/-- 41_calibration R114: `RDCOEF k` answers the coefficient, sign-extended, when `CALV` is 1;
`CalNotValid` when it is 0; and `k` above 8 is the illegal command. It writes no register but `ERR`. -/
def Obligations.RdcoefAnswersCoefficient : Prop :=
  (∀ (s : State) (k : Nat) (x : Int), s.eng.calv = true →
    [s.eng.coefs.c0.toInt, s.eng.coefs.c1.toInt, s.eng.coefs.c00.toInt, s.eng.coefs.c10.toInt,
     s.eng.coefs.c01.toInt, s.eng.coefs.c11.toInt, s.eng.coefs.c20.toInt, s.eng.coefs.c21.toInt,
     s.eng.coefs.c30.toInt][k]? = some x →
    exec (.rdcoef (BitVec.ofNat 4 k)) s = .next { s with
      cw := none, responses := s.responses ++ [⟨.ok, (BitVec.ofInt 32 x).setWidth 64⟩] })
  ∧ (∀ (s : State) (k : BitVec 4), s.eng.calv = false → k.toNat ≤ 8 →
    exec (.rdcoef k) s = .next { s with
      eng := { s.eng with err := s.eng.err.first .calNotValid }
      cw := none
      responses := s.responses ++ [⟨.calNotValid, 0#64⟩] })
  ∧ ∀ (s : State) (k : BitVec 4), 8 < k.toNat →
    exec (.rdcoef k) s = .next { s with
      eng := { s.eng with err := s.eng.err.first .illegalCommand }
      cw := none
      responses := s.responses ++ [⟨.illegalCommand, 0#64⟩] }

/-- 10_state R24: over every step of the machine, `C` and `CALV` change only where `LDCAL` is executing
or `RST` is asserted; and where `LDCAL` changes them it has answered `OK` and `CALV` is 1. -/
def Obligations.CoefficientsWrittenOnlyByLdcal : Prop :=
  ∀ s t : State, step s = .next t →
    (t.eng.coefs = s.eng.coefs ∧ t.eng.calv = s.eng.calv) ∨ s.rstAsserted = true
    ∨ (s.cw = some 0x20000000#32 ∧ t.eng.calv = true ∧ t.responses = s.responses ++ [⟨.ok, 0#64⟩])

/-! ## Raw samples and levels -/

/-- 42_raw_and_config R126: `SETOS` writes the level and its valid bit, answers `OK`, and changes nothing
else, for either channel and every level. -/
def Obligations.SetosWritesLevel : Prop :=
  ∀ (s : State) (level : BitVec 3),
    exec (.setos .pressure level) s = .next { s with
      eng := { s.eng with osP := ⟨true, level⟩ }
      cw := none, responses := s.responses ++ [⟨.ok, 0#64⟩] }
    ∧ exec (.setos .temperature level) s = .next { s with
      eng := { s.eng with osT := ⟨true, level⟩ }
      cw := none, responses := s.responses ++ [⟨.ok, 0#64⟩] }

/-- 42_raw_and_config R127: `SETRAW` writes the register whose signed value is `sext_24(v)`, that is the
pattern `v` itself, and its valid bit; `RDRAW` of that channel after it answers `v` sign-extended. -/
def Obligations.SetrawStoresSignedSample : Prop :=
  ∀ (s : State) (v : BitVec 24),
    v.toInt = sext 24 v.toNat
    ∧ exec (.setraw .pressure v) s = .next { s with
      eng := { s.eng with rawP := ⟨true, v⟩ }
      cw := none, responses := s.responses ++ [⟨.ok, 0#64⟩] }
    ∧ exec (.setraw .temperature v) s = .next { s with
      eng := { s.eng with rawT := ⟨true, v⟩ }
      cw := none, responses := s.responses ++ [⟨.ok, 0#64⟩] }
    ∧ ∀ ch : Channel, ∃ t u : State, exec (.setraw ch v) s = .next t ∧ exec (.rdraw ch) t = .next u ∧
      u.eng = t.eng
      ∧ u.responses = s.responses ++ [⟨.ok, 0#64⟩, ⟨.ok, (v.signExtend 32).setWidth 64⟩]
################
**TASK INSTRUCTIONS**
Every line that holds the word "BitVec" should be copied from the records above.

**OUTPUT FOR THIS EXERCISE**
    exec (.rdcoef (BitVec.ofNat 4 k)) s = .next { s with
      cw := none, responses := s.responses ++ [⟨.ok, (BitVec.ofInt 32 x).setWidth 64⟩] })
  ∧ (∀ (s : State) (k : BitVec 4), s.eng.calv = false → k.toNat ≤ 8 →
  ∧ ∀ (s : State) (k : BitVec 4), 8 < k.toNat →
  ∀ (s : State) (level : BitVec 3),
  ∀ (s : State) (v : BitVec 24),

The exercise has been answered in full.